Show all lines of the entries in which the word "flashNat" is found.

Stored data entries:
☆ ☆ ☆ ☆ ☆ ☆ ☆
-- ==== Sys2Proof/Machine/Persist.lean ====
section
/-!
DEFINITION. The chart flash and its persistent region (R490 to R493, R510 to R512, R514): layout, the flash header, and
records with their ring of sectors.
The choices it makes stand under notes/assumptions: 75 (DESIGN CHOICE).
-/

namespace Sys2Proof.Machine

/-! ### Flash -/

/-- The `n` bytes of flash from address `a`; an erased byte reads 0xFF. -/
def flashRead (m : Mem) (a n : Nat) : Bytes := memSlice 0xFF m a n
/-- The little-endian number of `n` bytes at flash address `a`. -/
def flashNat (m : Mem) (a n : Nat) : Nat := leNat (flashRead m a n)
/-- Bytes programmed from address `a`. -/
def flashProgram (m : Mem) (a : Nat) (bs : Bytes) : Mem := memPatch 0xFF m a bs
/-- The `n` bytes from address `a` erased. -/
def flashErase (m : Mem) (a n : Nat) : Mem := m.filter fun c => decide (c.1 < a ∨ a + n ≤ c.1)
/-- Bytes of an erase sector. -/
def sectorBytes : Nat := 65536

/-- Whether `bs` is erased. -/
def erased (bs : Bytes) : Bool := bs.all (· == 0xFF)

/-- Whether `bs` is zero. -/
def allZero (bs : Bytes) : Bool := bs.all (· == 0)

/-- What the loader takes from the flash header (Table 17-3): the copy in use, SLOT_SIZE in bytes, MODE, CLOCK_MHZ and
DUMMY. -/
structure FlashHeader where
  copy : Nat
  slotSize : Nat
  mode : Nat
  clock : Nat
  dummy : Nat
  deriving DecidableEq, Repr

/-- Base of chart slot `s` (Table 17-2). -/
def slotBase (size s : Nat) : Nat := 0x100000 + s * size

/-- Base of the persistent region. -/
def persistBase (size : Nat) : Nat := 0x100000 + 2 * size

/-- Header copy `k`, when it is valid in a flash of 2^`sizeLog2` bytes. -/
def headerCopy (m : Mem) (sizeLog2 k : Nat) : Option FlashHeader :=
  let b := flashRead m (0x10000 * k) 64
  let size := leNat (slice b 6 2)
  let mode := leNat (slice b 8 1)
  let mhz := leNat (slice b 9 1)
  let speedOk := match mode with
    | 0 => true
    | 1 => decide (25 ≤ mhz ∧ mhz ≤ 133)
    | 2 => decide (25 ≤ mhz ∧ mhz ≤ 200)
    | _ => false
  if leNat (slice b 0 4) = 0x9640F1A5 ∧ leNat (slice b 4 2) = 1 ∧ 1 ≤ size ∧ size ≤ 127 ∧ speedOk = true
      ∧ allZero (slice b 11 49) = true ∧ leNat (slice b 60 4) = crc32 (b.take 60)
      ∧ persistBase (size * 2 ^ 20) + 2 ^ 20 ≤ 2 ^ sizeLog2 then
    some { copy := k, slotSize := size * 2 ^ 20, mode := mode, clock := if mode = 0 then 25 else mhz,
           dummy := leNat (slice b 10 1) }
  else none

/-- The flash header in use (R493). -/
def flashHeader (m : Mem) (sizeLog2 : Nat) : Option FlashHeader :=
  match headerCopy m sizeLog2 0 with
  | some h => some h
  | none => headerCopy m sizeLog2 1

/-! ### Records (R510) -/

/-- A record of the persistent region: its sector, its bytes from its header on, and whether it is valid. -/
structure PRec where
  sector : Nat
  key : Nat
  gen : Nat
  bytes : Bytes
  payload : Bytes
  valid : Bool
  deriving DecidableEq, Repr

/-- `n` rounded up to a multiple of 16. -/
def up16 (n : Nat) : Nat := (n + 15) / 16 * 16

/-- The bytes of a record, with COMMIT programmed or not. -/
def recordBytes (key gen : Nat) (payload : Bytes) (commit : Bool) : Bytes :=
  let head := leBytes 2 key ++ leBytes 2 payload.length ++ leBytes 4 gen
  head ++ leBytes 4 (crc32 (head ++ payload)) ++ (if commit then leBytes 4 0 else List.replicate 4 0xFF) ++ payload
    ++ List.replicate (up16 payload.length - payload.length) 0xFF

/-- The records of a sector's record area from `bs` on, and the bytes they take; `fuel` bounds their number. -/
def recordsFrom (sector : Nat) : Nat → Bytes → List PRec × Nat
  | 0, _ => ([], 0)
  | fuel + 1, bs =>
    let len := leNat (slice bs 2 2)
    let size := 16 + up16 len
    if (bs.drop (size - 1)).isEmpty = true ∨ erased (bs.take 16) = true then ([], 0)
    else
      let payload := slice bs 16 len
      let ok := leNat (slice bs 12 4) == 0 && leNat (slice bs 8 4) == crc32 (bs.take 8 ++ payload)
      let r := recordsFrom sector fuel (bs.drop size)
      ({ sector := sector, key := leNat (slice bs 0 2), gen := leNat (slice bs 4 4), bytes := bs.take size,
         payload := payload, valid := ok } :: r.1, size + r.2)

/-! ### Sectors (R510) -/

/-- What a sector's header says. -/
inductive SectorSt where
  | open_ | free | cutShort
  deriving DecidableEq, Repr

/-- Address of sector `k` of the region at `base`. -/
def sectorAt (base k : Nat) : Nat := base + k * sectorBytes

/-- State of sector `k`. -/
def sectorSt (m : Mem) (base k : Nat) : SectorSt :=
  let b := flashRead m (sectorAt base k) sectorBytes
  if leNat (b.take 4) = 0x96405E57 then .open_
  else if erased (b.take 4) && erased (slice b 8 4) && erased (b.drop 16) then .free
  else .cutShort

/-- ERASES of sector `k`, when it can be read. -/
def sectorErases (m : Mem) (base k : Nat) : Option Nat :=
  let b := flashRead m (sectorAt base k + 4) 4
  if erased b then none else some (leNat b)

/-- SGEN of sector `k`. -/
def sectorGen (m : Mem) (base k : Nat) : Nat := flashNat m (sectorAt base k + 8) 4

/-- Records of sector `k` and the bytes of its record area in use. -/
def sectorRecords (m : Mem) (base k : Nat) : List PRec × Nat :=
  recordsFrom k 4096 (flashRead m (sectorAt base k + 16) (sectorBytes - 16))

/-- The sectors in state `st`. -/
def sectorsIn (st : SectorSt) (m : Mem) (base : Nat) : List Nat :=
  (List.range 16).filter fun k => sectorSt m base k == st

/-- Of the sectors `l`, the first with the least value of `f`. -/
def leastBy (f : Nat → Nat) (l : List Nat) : Option Nat :=
  l.foldl (fun b k => match b with
    | none => some k
    | some c => if f k < f c then some k else some c) none

/-- The head and the tail of the ring (R511). -/
def ringHead (m : Mem) (base : Nat) : Option Nat :=
  leastBy (fun k => 2 ^ 32 - sectorGen m base k) (sectorsIn .open_ m base)
/-- The tail of the ring. -/
def ringTail (m : Mem) (base : Nat) : Option Nat := leastBy (sectorGen m base) (sectorsIn .open_ m base)

/-- Every record of the open sectors. -/
def regionRecords (m : Mem) (base : Nat) : List PRec :=
  (sectorsIn .open_ m base).flatMap fun k => (sectorRecords m base k).1

/-- Highest GEN of a valid record of `key`; 0 without one. -/
def highestGen (key : Nat) (l : List PRec) : Nat :=
  l.foldl (fun n r => if r.valid ∧ r.key = key then max n r.gen else n) 0

/-- The record that governs `key`. -/
def governing (key : Nat) (l : List PRec) : Option PRec :=
  l.find? fun r => r.valid && r.key == key && r.gen == highestGen key l

/-- Bytes of the record that governs `key`, its header among them; 0 without one. -/
def governedBytes (key : Nat) (l : List PRec) : Nat :=
  match governing key l with
  | some r => r.bytes.length
  | none => 0

/-- The keys that have a valid record, ascending. -/
def recordKeys (l : List PRec) : List Nat :=
  (l.foldl (fun (t : Tab Nat) r => if r.valid then tabPut 1 t r.key else t) []).map (·.1)

/-- Every governing record, in key order. -/
def governingAll (l : List PRec) : List PRec := (recordKeys l).filterMap fun k => governing k l

/-- Bytes that the governing records take. -/
def governingBytes (l : List PRec) : Nat := (governingAll l).foldl (fun n r => n + r.bytes.length) 0

/-- 832 KiB (R511). -/
def persistLimit : Nat := 851968

/-! ### Appending, opening, compaction (R511) -/

/-- Sector `k` opened as the head with generation `g`: SGEN, then MAGIC. -/
def sectorOpen (base k g : Nat) (m : Mem) : Mem :=
  flashProgram (flashProgram m (sectorAt base k + 8) (leBytes 4 g)) (sectorAt base k) (leBytes 4 0x96405E57)

/-- Sector `k` erased, with `n` programmed as its ERASES. -/
def sectorErase (base k n : Nat) (m : Mem) : Mem :=
  flashProgram (flashErase m (sectorAt base k) sectorBytes) (sectorAt base k + 4) (leBytes 4 n)

/-- Bytes appended to the record area of sector `k`. -/
def sectorAppend (base k : Nat) (bs : Bytes) (m : Mem) : Mem :=
  flashProgram m (sectorAt base k + 16 + (sectorRecords m base k).2) bs

/-- Whether a record area of sector `k` has room for `n` bytes more. -/
def sectorRoom (m : Mem) (base k n : Nat) : Bool := decide ((sectorRecords m base k).2 + n ≤ sectorBytes - 16)

/-- The records of the tail copied into the head, and the tail erased (steps 2 and 3). -/
def compactInto (base head tail : Nat) (m : Mem) : Mem :=
  let copy := fun (m : Mem) (r : PRec) =>
    let all := regionRecords m base
    let governs := r.valid && r.gen == highestGen r.key all
    let there := all.any fun x => x.valid && x.key == r.key && x.gen == r.gen && x.sector != tail
    let older := all.any fun x => x.key == r.key && decide (x.gen < r.gen) && x.sector != tail
    if governs && !there && (!r.payload.isEmpty || older) then sectorAppend base head r.bytes m else m
  let m := (sectorRecords m base tail).1.foldl copy m
  sectorErase base tail ((sectorErases m base tail).getD 0 + 1) m

/-- A new head is opened, after compacting the tail when that would leave no free sector. -/
def newHead (base : Nat) (m : Mem) : Mem :=
  let free := sectorsIn .free m base
  let g := match ringHead m base with
    | some h => sectorGen m base h + 1
    | none => 1
  match leastBy (fun k => (sectorErases m base k).getD 0) free with
  | none => m
  | some k =>
    let m' := sectorOpen base k g m
    if free.length ≤ 1 then
      match ringTail m base with
      | some t => compactInto base k t m'
      | none => m'
    else m'

/-- New heads until the head has room for `n` bytes; `fuel` bounds the passes. -/
def makeRoom (base n : Nat) : Nat → Mem → Mem
  | 0, m => m
  | fuel + 1, m =>
    let ok := match ringHead m base with
      | some h => sectorRoom m base h n
      | none => false
    if ok then m else makeRoom base n fuel (newHead base m)

/-- A record appended to the region; without COMMIT when its programming fails. -/
def persistPut (base key : Nat) (payload : Bytes) (commit : Bool) (m : Mem) : Mem :=
  let bs := recordBytes key (highestGen key (regionRecords m base) + 1) payload commit
  let m := makeRoom base bs.length 33 m
  match ringHead m base with
  | some h => if sectorRoom m base h bs.length then sectorAppend base h bs m else m
  | none => m

/-! ### Repair (R512) -/

/-- Highest ERASES of any sector. -/
def maxErases (m : Mem) (base : Nat) : Nat :=
  (List.range 16).foldl (fun n k => max n ((sectorErases m base k).getD 0)) 0

/-- Whatever a reset or a loss of power cut short is completed. -/
def persistRepair (base : Nat) (m : Mem) : Mem :=
  let m := (sectorsIn .cutShort m base).foldl (fun m k =>
    sectorErase base k (match sectorErases m base k with
      | some n => n + 1
      | none => maxErases m base) m) m
  if sectorsIn .free m base = [] then
    match ringHead m base, ringTail m base with
    | some h, some t => if h = t then m else compactInto base h t m
    | _, _ => m
  else m

/-- CHART_PERSIST as the region stands. -/
def persistReport (size : Nat) (m : Mem) (d : Device) : Device :=
  if size = 0 then d
  else
    let l := regionRecords m (persistBase size)
    let d := d.ru F.CHART_PERSIST_RECORDS (governingAll l).length
    (d.ru F.CHART_PERSIST_FREE_KIB ((persistLimit - governingBytes l) / 1024)).ru F.CHART_PERSIST_MAX_ERASES
      (maxErases m (persistBase size))

end Sys2Proof.Machine
end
☆ ☆ ☆ ☆ ☆ ☆ ☆
[RESULT FOR THIS EXERCISE]
def flashNat (m : Mem) (a n : Nat) : Nat := leNat (flashRead m a n)
def sectorGen (m : Mem) (base k : Nat) : Nat := flashNat m (sectorAt base k + 8) 4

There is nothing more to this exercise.